Today’s medical students “have a much better concept of work/life balance than we ever did. So it takes more family doctors to service the same number of patients than it did when I was getting started.”
“The need (for more physicians) is always great,” Henderson continued, and doctors in the area “are working very hard” to keep up with the demand for their services. More doctors are needed not only in family medicine but at CMH as well, working as hospitalists or in emergency, he said.
“I don’t think we’ll ever get to the point where we can say we’re fine, we don’t need anybody else. We have to always be recruiting because things change. People move, and people retire.”
Michele Haddow, medical affairs coordinator for Campbellford Memorial Hospital and the Trent Hills Physician Recruitment and Retention Committee, said there are currently four full-time spots for family physicians open in the community.
“We also need to fill positions (in) the emergency room” and at least one more hospitalist is needed for the in-patient floor, she added.
Henderson said “there’s good research that shows that if you have significant rural input in your educational years, then the likelihood of you ultimately choosing a rural environment is higher.”
Haddow said the provincial government will offer any family physician who sets up practice in Trent Hills $80,000 for a four-year commitment.
The physician recruitment and retention committee works with a $150,000 budget, funded equally by the hospital and the municipality.
Community Development Officer Kira Mees serves as the staff liaison and works closely with Haddow.
The two of them also attend recruitment job fairs to promote physician practice opportunities in Trent Hills. Last year they went to three job fairs, which had been on hold throughout the pandemic.

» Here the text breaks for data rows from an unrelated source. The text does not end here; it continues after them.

/-- O48, tier 2, R298, R299. A challenge of Belfry writes its eight words and TUNER_CHEXP with their CRC-32C and GO, in
context 0. A GO in context 0 answers in TUNER_CHRSP: DONE, MATCH exactly where the CRC of the words is the expected
one, VOTEDIS where a voted copy differs, and the signature SELF; and the interval is measured from then. One of
context 63 is refused. Belfry's judgement of a good answer ends the challenge; a first bad one rewrites the TUNCFG
registers and challenges again; a second one records CHAL_FAIL and GLB_IRQ_CAUSE.TUNER, and the Tuner is trusted no
longer. An interval longer than CHTO is recorded once. -/
def Obligations.Challenges : Prop :=
  (∀ (s : State) (words : List Word), s.belfry.running = true → ∃ t : State,
    exec (.belfryChallenge words) s = .next (t.chexpGo (BitVec.ofNat 64 (crc32c t.challengeBytes).toNat) 0) ∧
      (∀ w, w < 8 → t.rd (A.tunerChal w) = words.getD w 0) ∧ (∀ a, (∀ w, w < 8 → a ≠ A.tunerChal w) → t.rd a = s.rd a) ∧
      t.now = s.now ∧ t.tuner = s.tuner) ∧
  (∀ (s : State) (v : Word), s.plain A.tunerChexp 0 = true →
    let t := s.storeReg A.tunerChexp v true 0
    ∃ u : State, exec (.tunerChexpGo v 0) s = .next u ∧ u.getB A.tunerChrsp 0 = true ∧
      u.getB A.tunerChrsp 1 = decide ((crc32c t.challengeBytes).toNat = t.getF A.tunerChexp 0 32) ∧
      u.getB A.tunerChrsp 2 = t.voteDis ∧ u.getF A.tunerChrsp 32 32 = t.selfSig.toNat ∧
      (∀ a, a ≠ A.tunerChrsp → u.rd a = t.rd a) ∧ u.tuner.lastGo = t.time.ref ∧ u.tuner.challenged = true ∧
      u.tuner.lateSaid = false ∧ u.mem = s.mem) ∧
  (∀ (s : State) (v : Word), s.plain A.tunerChexp 63 = true → exec (.tunerChexpGo v 63) s = .next (s.refuseCfg A.tunerChexp 63)) ∧
  (∀ s : State, s.belfry.running = true → s.tuner.challenged = true → s.getB A.tunerChrsp 0 = true →
    let good := s.getB A.tunerChrsp 1 = true ∧ s.getB A.tunerChrsp 2 = false ∧
      s.getF A.tunerChrsp 32 32 = (s.golden 10 0).toNat
    (good → exec .challengeResult s = .next { s with tuner := { s.tuner with challenged := false, tries := 0 } }) ∧
    (¬ good → s.tuner.tries = 0 → ∃ t : State, t.tuner.tries = 1 ∧ t.csr = s.rewriteTuncfg.csr ∧ t.voteDis = false ∧
      exec .challengeResult s = .next (t.chexpGo (BitVec.ofNat 64 (crc32c t.challengeBytes).toNat) 0)) ∧
    (¬ good → s.tuner.tries ≠ 0 → ∃ t : State, exec .challengeResult s = .next t ∧ t.tuner.trusted = false ∧
      t.tuner.challenged = false ∧ t.tuner.tries = 0 ∧ t.getB A.glbIrqCause 3 = true ∧
      t.errors.queue.length = s.errors.queue.length + 1)) ∧
  (∀ s : State, s.tuner.lateSaid = false → s.boot.released = true → ∃ t : State, exec .challengeLate s = .next t ∧
    t.tuner.lateSaid = true ∧ t.getB A.tunerStat 3 = true ∧ t.getB A.glbIrqCause 3 = true ∧ t.mem = s.mem ∧
    t.errors.queue.length = s.errors.queue.length + 1 ∧ t.errors.queue.take s.errors.queue.length = s.errors.queue)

Mees said “all communities are struggling” with the “human resources crisis” in health care and her role as “community cheerleader” is to promote Trent Hills as the place “where you want to live and work and play.”
The hospital hosted its first Rural Medicine Week in 2002 and continued to do so until 2014.

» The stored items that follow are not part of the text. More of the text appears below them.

theorem State.stepAdvance_engine {s0 s : State} (hs : s0.OnlyEngine s) (sl h : Nat) (write : Bool) (offs : List Nat)
    : s0.OnlyEngine (State.stepAdvance s sl h write offs) := by
  unfold State.stepAdvance
  with_reducible repeat' first
    | intro _ | assumption | apply guardAdvance_engine | apply ite_of | apply foldl_of | apply foldl_snd_of
    | apply foldl_fst_of | extract_lets | split | simp only [onlyEngine_mk_iff]
    | simp +zetaDelta only [onlyEngine_mk_iff]

theorem State.clearGroup_engine {s0 s : State} (h : s0.OnlyEngine s) (sl j no c : Nat) (g : WipeGroup) :
    s0.OnlyEngine (State.clearGroup s sl j no c g) := by
  unfold State.clearGroup
  with_reducible repeat' first
    | intro _ | assumption | apply wipeLine_engine | apply stepAdvance_engine | apply modSlice_engine
    | apply modSlot_engine | apply ite_of | apply foldl_of | apply foldl_snd_of | apply foldl_fst_of
    | extract_lets | split | simp only [onlyEngine_mk_iff] | simp +zetaDelta only [onlyEngine_mk_iff]

theorem State.wipeGroups_engine {s0 s : State} (h : s0.OnlyEngine s) (sl j no : Nat) (l : List WipeGroup) :
    s0.OnlyEngine (State.wipeGroups s sl j no l) := by
  unfold State.wipeGroups
  with_reducible repeat' first
    | intro _ | assumption | apply modSlice_engine | apply clearGroup_engine | apply ite_of | apply foldl_of
    | apply foldl_snd_of | apply foldl_fst_of | extract_lets | split | simp only [onlyEngine_mk_iff]
    | simp +zetaDelta only [onlyEngine_mk_iff]

theorem State.wipeNow_engine {s0 s : State} (h : s0.OnlyEngine s) (sl : Nat) : s0.OnlyEngine (State.wipeNow s sl)
    := by
  unfold State.wipeNow
  with_reducible repeat' first
    | intro _ | assumption | apply each_engine | apply wipeGroups_engine | apply ite_of | apply foldl_of
    | apply foldl_snd_of | apply foldl_fst_of | extract_lets | split | simp only [onlyEngine_mk_iff]
    | simp +zetaDelta only [onlyEngine_mk_iff]

theorem State.consumeSlot_engine {s0 s : State} (h : s0.OnlyEngine s) (sl bset o c : Nat) : s0.OnlyEngine
    (State.consumeSlot s sl bset o c) := by
  unfold State.consumeSlot
  with_reducible repeat' first
    | intro _ | assumption | apply modSlice_engine | apply ite_of | apply foldl_of | apply foldl_snd_of
    | apply foldl_fst_of | extract_lets | split | simp only [onlyEngine_mk_iff]
    | simp +zetaDelta only [onlyEngine_mk_iff]

theorem State.markBad_engine {s0 s : State} (h : s0.OnlyEngine s) (sl b l : Nat) : s0.OnlyEngine
    (State.markBad s sl b l) := by
  unfold State.markBad
  with_reducible repeat' first
    | intro _ | assumption | apply wr_engine | apply countSat_engine | apply ite_of | apply foldl_of
    | apply foldl_snd_of | apply foldl_fst_of | extract_lets | split | simp only [onlyEngine_mk_iff]
    | simp +zetaDelta only [onlyEngine_mk_iff]

theorem State.drainWb_engine {s0 s : State} (h : s0.OnlyEngine s) (sl b : Nat) : s0.OnlyEngine
    (State.drainWb s sl b) := by
  unfold State.drainWb
  with_reducible repeat' first
    | intro _ | assumption | apply writeCoded_engine | apply ite_of | apply foldl_of | apply foldl_snd_of
    | apply foldl_fst_of | extract_lets | split | simp only [onlyEngine_mk_iff]
    | simp +zetaDelta only [onlyEngine_mk_iff]

theorem State.moveRow_engine {s0 s : State} (h : s0.OnlyEngine s) (sl b mac row n : Nat) : s0.OnlyEngine
    (State.moveRow s sl b mac row n) := by
  unfold State.moveRow
  with_reducible repeat' first
    | intro _ | assumption | apply ite_of | apply foldl_of | apply foldl_snd_of | apply foldl_fst_of
    | extract_lets | split | simp only [onlyEngine_mk_iff] | simp +zetaDelta only [onlyEngine_mk_iff]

“It’s a lot of work to actually put together a week like this,” where you have a full schedule and physicians are willing to have students “shadow them,” Haddow said.

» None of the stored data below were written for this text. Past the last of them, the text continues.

-- ==== Sys2Proof/Laws/FrameMem.lean ====
section
/-! SUPPORT. Operations that leave the storage alone (`State.SameMem`). -/

set_option linter.unusedSimpArgs false

namespace Sys2Proof.Machine

open State

theorem State.wr_sameMem {s0 s : State} (h : s0.SameMem s) (a : Nat) (v : Word) : s0.SameMem (State.wr s a v) := by
  unfold State.wr
  with_reducible repeat' first
    | intro _ | assumption | apply ite_of | apply foldl_of | apply foldl_snd_of | apply foldl_fst_of
    | extract_lets | split | simp only [sameMem_mk_iff] | simp +zetaDelta only [sameMem_mk_iff]

theorem State.putF_sameMem {s0 s : State} (h : s0.SameMem s) (a lo n v : Nat) : s0.SameMem (State.putF s a lo n v)
    := by
  unfold State.putF
  with_reducible repeat' first
    | intro _ | assumption | apply wr_sameMem | apply ite_of | apply foldl_of | apply foldl_snd_of
    | apply foldl_fst_of | extract_lets | split | simp only [sameMem_mk_iff]
    | simp +zetaDelta only [sameMem_mk_iff]

theorem State.putB_sameMem {s0 s : State} (h : s0.SameMem s) (a i : Nat) (b : Bool) : s0.SameMem
    (State.putB s a i b) := by
  unfold State.putB
  with_reducible repeat' first
    | intro _ | assumption | apply wr_sameMem | apply ite_of | apply foldl_of | apply foldl_snd_of
    | apply foldl_fst_of | extract_lets | split | simp only [sameMem_mk_iff]
    | simp +zetaDelta only [sameMem_mk_iff]

theorem State.count_sameMem {s0 s : State} (h : s0.SameMem s) (a lo n k : Nat) : s0.SameMem (State.count s a lo n k)
    := by
  unfold State.count
  with_reducible repeat' first
    | intro _ | assumption | apply putF_sameMem | apply ite_of | apply foldl_of | apply foldl_snd_of
    | apply foldl_fst_of | extract_lets | split | simp only [sameMem_mk_iff]
    | simp +zetaDelta only [sameMem_mk_iff]

theorem State.countSat_sameMem {s0 s : State} (h : s0.SameMem s) (a lo n k : Nat) : s0.SameMem
    (State.countSat s a lo n k) := by
  unfold State.countSat
  with_reducible repeat' first
    | intro _ | assumption | apply putF_sameMem | apply ite_of | apply foldl_of | apply foldl_snd_of
    | apply foldl_fst_of | extract_lets | split | simp only [sameMem_mk_iff]
    | simp +zetaDelta only [sameMem_mk_iff]

theorem State.toReset_sameMem {s0 s : State} (h : s0.SameMem s) (a : Nat) : s0.SameMem (State.toReset s a) := by
  unfold State.toReset
  with_reducible repeat' first
    | intro _ | assumption | apply wr_sameMem | apply ite_of | apply foldl_of | apply foldl_snd_of
    | apply foldl_fst_of | extract_lets | split | simp only [sameMem_mk_iff]
    | simp +zetaDelta only [sameMem_mk_iff]

theorem State.allToReset_sameMem {s0 s : State} (h : s0.SameMem s) (l : List Nat) : s0.SameMem
    (State.allToReset s l) := by
  unfold State.allToReset
  with_reducible repeat' first
    | intro _ | assumption | apply toReset_sameMem | apply ite_of | apply foldl_of | apply foldl_snd_of
    | apply foldl_fst_of | extract_lets | split | simp only [sameMem_mk_iff]
    | simp +zetaDelta only [sameMem_mk_iff]

theorem State.setSlice_sameMem {s0 s : State} (h : s0.SameMem s) (sl : Nat) (x : SliceSt) : s0.SameMem
    (State.setSlice s sl x) := by
  unfold State.setSlice
  with_reducible repeat' first
    | intro _ | assumption | apply ite_of | apply foldl_of | apply foldl_snd_of | apply foldl_fst_of
    | extract_lets | split | simp only [sameMem_mk_iff] | simp +zetaDelta only [sameMem_mk_iff]

theorem State.modSlice_sameMem {s0 s : State} (h : s0.SameMem s) (sl : Nat) (f : SliceSt → SliceSt) : s0.SameMem
    (State.modSlice s sl f) := by
  unfold State.modSlice
  with_reducible repeat' first
    | intro _ | assumption | apply setSlice_sameMem | apply ite_of | apply foldl_of | apply foldl_snd_of
    | apply foldl_fst_of | extract_lets | split | simp only [sameMem_mk_iff]
    | simp +zetaDelta only [sameMem_mk_iff]

theorem State.setPort_sameMem {s0 s : State} (h : s0.SameMem s) (sl p : Nat) (x : Port) : s0.SameMem
    (State.setPort s sl p x) := by
  unfold State.setPort
  with_reducible repeat' first
    | intro _ | assumption | apply ite_of | apply foldl_of | apply foldl_snd_of | apply foldl_fst_of
    | extract_lets | split | simp only [sameMem_mk_iff] | simp +zetaDelta only [sameMem_mk_iff]

theorem State.modPort_sameMem {s0 s : State} (h : s0.SameMem s) (sl p : Nat) (f : Port → Port) : s0.SameMem
    (State.modPort s sl p f) := by
  unfold State.modPort
  with_reducible repeat' first
    | intro _ | assumption | apply setPort_sameMem | apply ite_of | apply foldl_of | apply foldl_snd_of
    | apply foldl_fst_of | extract_lets | split | simp only [sameMem_mk_iff]
    | simp +zetaDelta only [sameMem_mk_iff]

theorem State.setSlot_sameMem {s0 s : State} (h : s0.SameMem s) (sl j : Nat) (x : Slot) : s0.SameMem
    (State.setSlot s sl j x) := by
  unfold State.setSlot
  with_reducible repeat' first
    | intro _ | assumption | apply ite_of | apply foldl_of | apply foldl_snd_of | apply foldl_fst_of
    | extract_lets | split | simp only [sameMem_mk_iff] | simp +zetaDelta only [sameMem_mk_iff]

theorem State.modSlot_sameMem {s0 s : State} (h : s0.SameMem s) (sl j : Nat) (f : Slot → Slot) : s0.SameMem
    (State.modSlot s sl j f) := by
  unfold State.modSlot
  with_reducible repeat' first
    | intro _ | assumption | apply setSlot_sameMem | apply ite_of | apply foldl_of | apply foldl_snd_of
    | apply foldl_fst_of | extract_lets | split | simp only [sameMem_mk_iff]
    | simp +zetaDelta only [sameMem_mk_iff]

theorem State.when_sameMem {s0 s : State} (h : s0.SameMem s) (c : Bool) (t : State) (ht : s0.SameMem t) : s0.SameMem
    (State.when s c t) := by
  unfold State.when
  with_reducible repeat' first
    | intro _ | assumption | apply ite_of | apply foldl_of | apply foldl_snd_of | apply foldl_fst_of
    | extract_lets | split | simp only [sameMem_mk_iff] | simp +zetaDelta only [sameMem_mk_iff]

theorem State.pass_sameMem {s0 s : State} (h : s0.SameMem s) (n : Nat) : s0.SameMem (State.pass s n) := by
  unfold State.pass
  with_reducible repeat' first
    | intro _ | assumption | apply ite_of | apply foldl_of | apply foldl_snd_of | apply foldl_fst_of
    | extract_lets | split | simp only [sameMem_mk_iff] | simp +zetaDelta only [sameMem_mk_iff]

theorem State.reach_sameMem {s0 s : State} (h : s0.SameMem s) (t : Nat) : s0.SameMem (State.reach s t) := by
  unfold State.reach
  with_reducible repeat' first
    | intro _ | assumption | apply pass_sameMem | apply ite_of | apply foldl_of | apply foldl_snd_of
    | apply foldl_fst_of | extract_lets | split | simp only [sameMem_mk_iff]
    | simp +zetaDelta only [sameMem_mk_iff]

theorem State.tick_sameMem {s0 s : State} (h : s0.SameMem s)  : s0.SameMem (State.tick s) := by
  unfold State.tick
  with_reducible repeat' first
    | intro _ | assumption | apply pass_sameMem | apply ite_of | apply foldl_of | apply foldl_snd_of
    | apply foldl_fst_of | extract_lets | split | simp only [sameMem_mk_iff]
    | simp +zetaDelta only [sameMem_mk_iff]

theorem State.raiseIrq_sameMem {s0 s : State} (h : s0.SameMem s) (i : Nat) : s0.SameMem (State.raiseIrq s i) := by
  unfold State.raiseIrq
  with_reducible repeat' first
    | intro _ | assumption | apply putB_sameMem | apply ite_of | apply foldl_of | apply foldl_snd_of
    | apply foldl_fst_of | extract_lets | split | simp only [sameMem_mk_iff]
    | simp +zetaDelta only [sameMem_mk_iff]

theorem State.flushSlice_sameMem {s0 s : State} (h : s0.SameMem s) (sl : Nat) : s0.SameMem (State.flushSlice s sl)
    := by
  unfold State.flushSlice
  with_reducible repeat' first
    | intro _ | assumption | apply modSlice_sameMem | apply ite_of | apply foldl_of | apply foldl_snd_of
    | apply foldl_fst_of | extract_lets | split | simp only [sameMem_mk_iff]
    | simp +zetaDelta only [sameMem_mk_iff]

theorem State.pushRec_sameMem {s0 s : State} (h : s0.SameMem s) (sl : Nat) (r : ErrRec) : s0.SameMem
    (State.pushRec s sl r) := by
  unfold State.pushRec
  with_reducible repeat' first
    | intro _ | assumption | apply count_sameMem | apply modSlice_sameMem | apply flushSlice_sameMem
    | apply ite_of | apply foldl_of | apply foldl_snd_of | apply foldl_fst_of | extract_lets | split
    | simp only [sameMem_mk_iff] | simp +zetaDelta only [sameMem_mk_iff]

theorem State.sliceRec_sameMem {s0 s : State} (h : s0.SameMem s) (sl code aux : Nat) (slot : Option Nat) (ctx cls
    : Nat) (detail : Word) : s0.SameMem (State.sliceRec s sl code aux slot ctx cls detail) := by
  unfold State.sliceRec
  with_reducible repeat' first
    | intro _ | assumption | apply pushRec_sameMem | apply ite_of | apply foldl_of | apply foldl_snd_of
    | apply foldl_fst_of | extract_lets | split | simp only [sameMem_mk_iff]
    | simp +zetaDelta only [sameMem_mk_iff]

theorem State.globalRec_sameMem {s0 s : State} (h : s0.SameMem s) (code aux ctx : Nat) (detail : Word) : s0.SameMem
    (State.globalRec s code aux ctx detail) := by
  unfold State.globalRec
  with_reducible repeat' first
    | intro _ | assumption | apply ite_of | apply foldl_of | apply foldl_snd_of | apply foldl_fst_of
    | extract_lets | split | simp only [sameMem_mk_iff] | simp +zetaDelta only [sameMem_mk_iff]

theorem State.refuseCfg_sameMem {s0 s : State} (h : s0.SameMem s) (a ctx : Nat) : s0.SameMem
    (State.refuseCfg s a ctx) := by
  unfold State.refuseCfg
  with_reducible repeat' first
    | intro _ | assumption | apply sliceRec_sameMem | apply globalRec_sameMem | apply ite_of | apply foldl_of
    | apply foldl_snd_of | apply foldl_fst_of | extract_lets | split | simp only [sameMem_mk_iff]
    | simp +zetaDelta only [sameMem_mk_iff]

theorem State.each_sameMem {s0 s : State} (h : s0.SameMem s) (l : List Nat) (f : State → Nat → State) (hf : ∀ (t
    : State) (y : Nat), s0.SameMem t → s0.SameMem (f t y)) : s0.SameMem (State.each s l f) := by
  unfold State.each
  with_reducible repeat' first
    | intro _ | assumption | apply ite_of | apply foldl_of | apply foldl_snd_of | apply foldl_fst_of
    | extract_lets | split | simp only [sameMem_mk_iff] | simp +zetaDelta only [sameMem_mk_iff] | apply hf

theorem State.freeDraw_sameMem {s0 s : State} (h : s0.SameMem s)  : s0.SameMem (State.freeDraw s).2 := by
  unfold State.freeDraw
  with_reducible repeat' first
    | intro _ | assumption | apply ite_of | apply foldl_of | apply foldl_snd_of | apply foldl_fst_of
    | extract_lets | split | simp only [sameMem_mk_iff] | simp +zetaDelta only [sameMem_mk_iff]

theorem State.recordCe_sameMem {s0 s : State} (h : s0.SameMem s) (sl aux ctx cls : Nat) (detail : Word) : s0.SameMem
    (State.recordCe s sl aux ctx cls detail) := by
  unfold State.recordCe
  with_reducible repeat' first
    | intro _ | assumption | apply modSlice_sameMem | apply pushRec_sameMem | apply ite_of | apply foldl_of
    | apply foldl_snd_of | apply foldl_fst_of | extract_lets | split | simp only [sameMem_mk_iff]
    | simp +zetaDelta only [sameMem_mk_iff]

theorem State.noteVecWord_sameMem {s0 s : State} (h : s0.SameMem s) (sl line w8 ctx cls : Nat) (d : Decoded) :
    s0.SameMem (State.noteVecWord s sl line w8 ctx cls d) := by
  unfold State.noteVecWord
  with_reducible repeat' first
    | intro _ | assumption | apply recordCe_sameMem | apply sliceRec_sameMem | apply ite_of | apply foldl_of
    | apply foldl_snd_of | apply foldl_fst_of | extract_lets | split | simp only [sameMem_mk_iff]
    | simp +zetaDelta only [sameMem_mk_iff]

theorem State.putGolden_sameMem {s0 s : State} (h : s0.SameMem s) (r inst : Nat) (v : BitVec 32) : s0.SameMem
    (State.putGolden s r inst v) := by
  unfold State.putGolden
  with_reducible repeat' first
    | intro _ | assumption | apply ite_of | apply foldl_of | apply foldl_snd_of | apply foldl_fst_of
    | extract_lets | split | simp only [sameMem_mk_iff] | simp +zetaDelta only [sameMem_mk_iff]

theorem State.rescan_sameMem {s0 s : State} (h : s0.SameMem s) (r inst : Nat) : s0.SameMem (State.rescan s r inst)
    := by
  unfold State.rescan
  with_reducible repeat' first
    | intro _ | assumption | apply ite_of | apply foldl_of | apply foldl_snd_of | apply foldl_fst_of
    | extract_lets | split | simp only [sameMem_mk_iff] | simp +zetaDelta only [sameMem_mk_iff]

theorem State.moveGolden_sameMem {s0 s : State} (h : s0.SameMem s) (r inst : Nat) (d : BitVec 32) : s0.SameMem
    (State.moveGolden s r inst d) := by
  unfold State.moveGolden
  with_reducible repeat' first
    | intro _ | assumption | apply rescan_sameMem | apply putGolden_sameMem | apply ite_of | apply foldl_of
    | apply foldl_snd_of | apply foldl_fst_of | extract_lets | split | simp only [sameMem_mk_iff]
    | simp +zetaDelta only [sameMem_mk_iff]

theorem State.wrCfg_sameMem {s0 s : State} (h : s0.SameMem s) (a : Nat) (v : Word) : s0.SameMem (State.wrCfg s a v)
    := by
  unfold State.wrCfg
  with_reducible repeat' first
    | intro _ | assumption | apply wr_sameMem | apply moveGolden_sameMem | apply ite_of | apply foldl_of
    | apply foldl_snd_of | apply foldl_fst_of | extract_lets | split | simp only [sameMem_mk_iff]
    | simp +zetaDelta only [sameMem_mk_iff]

theorem State.putCfg_sameMem {s0 s : State} (h : s0.SameMem s) (a lo n v : Nat) : s0.SameMem
    (State.putCfg s a lo n v) := by
  unfold State.putCfg
  with_reducible repeat' first
    | intro _ | assumption | apply wrCfg_sameMem | apply ite_of | apply foldl_of | apply foldl_snd_of
    | apply foldl_fst_of | extract_lets | split | simp only [sameMem_mk_iff]
    | simp +zetaDelta only [sameMem_mk_iff]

It’s “a great learning opportunity” for them, acquiring skills they will use in their studies and later in their careers. ”We’re just planting the seeds of knowledge right now,” she said.
“We’re all very grateful that so much effort was put into this for us,” one of the students, Adrian Salopek, said. He and the others felt “very welcomed by everyone here.”
Shadowing the doctors was a real learning experience, much different from being taught in the classroom, he said. “It sticks with you and you know exactly how to do it next time.”
(The workshop on suturing involved sewing up incisions made in pigs’ feet.)
Salopek hasn’t settled on a career path as yet – family medicine and dermatology being two of his options – but his experience during the week will play a part in helping him to decide, he said.
There are pros and cons to working in big cities and small communities, he said, but “it’s definitely growing on all of us the possibility” of working in places where it’s “calmer” and not as “fast-paced.”
Cara Pilgrim already has her mind made up.
“Definitely rural medicine is where I want to be, so most likely that’ll be family medicine of some sort. But we’ll see.”
She said the week had been “amazing” and she appreciated the opportunity the students had been given to see up close “the different roles that a physician has in a rural community.
“It’s been great to be able to experience how diverse it is in the medical practice here,” she said.
She was also impressed by the community: “I didn’t know how much I would love Campbellford,” she said.”
Trent Hills might want to tweak its motto during Rural Medicine Week.
Come for a visit. Stay for a career.
“I have a feeling we’ll see them return at some point during their residency or future career!” Haddow said in an email afterwards.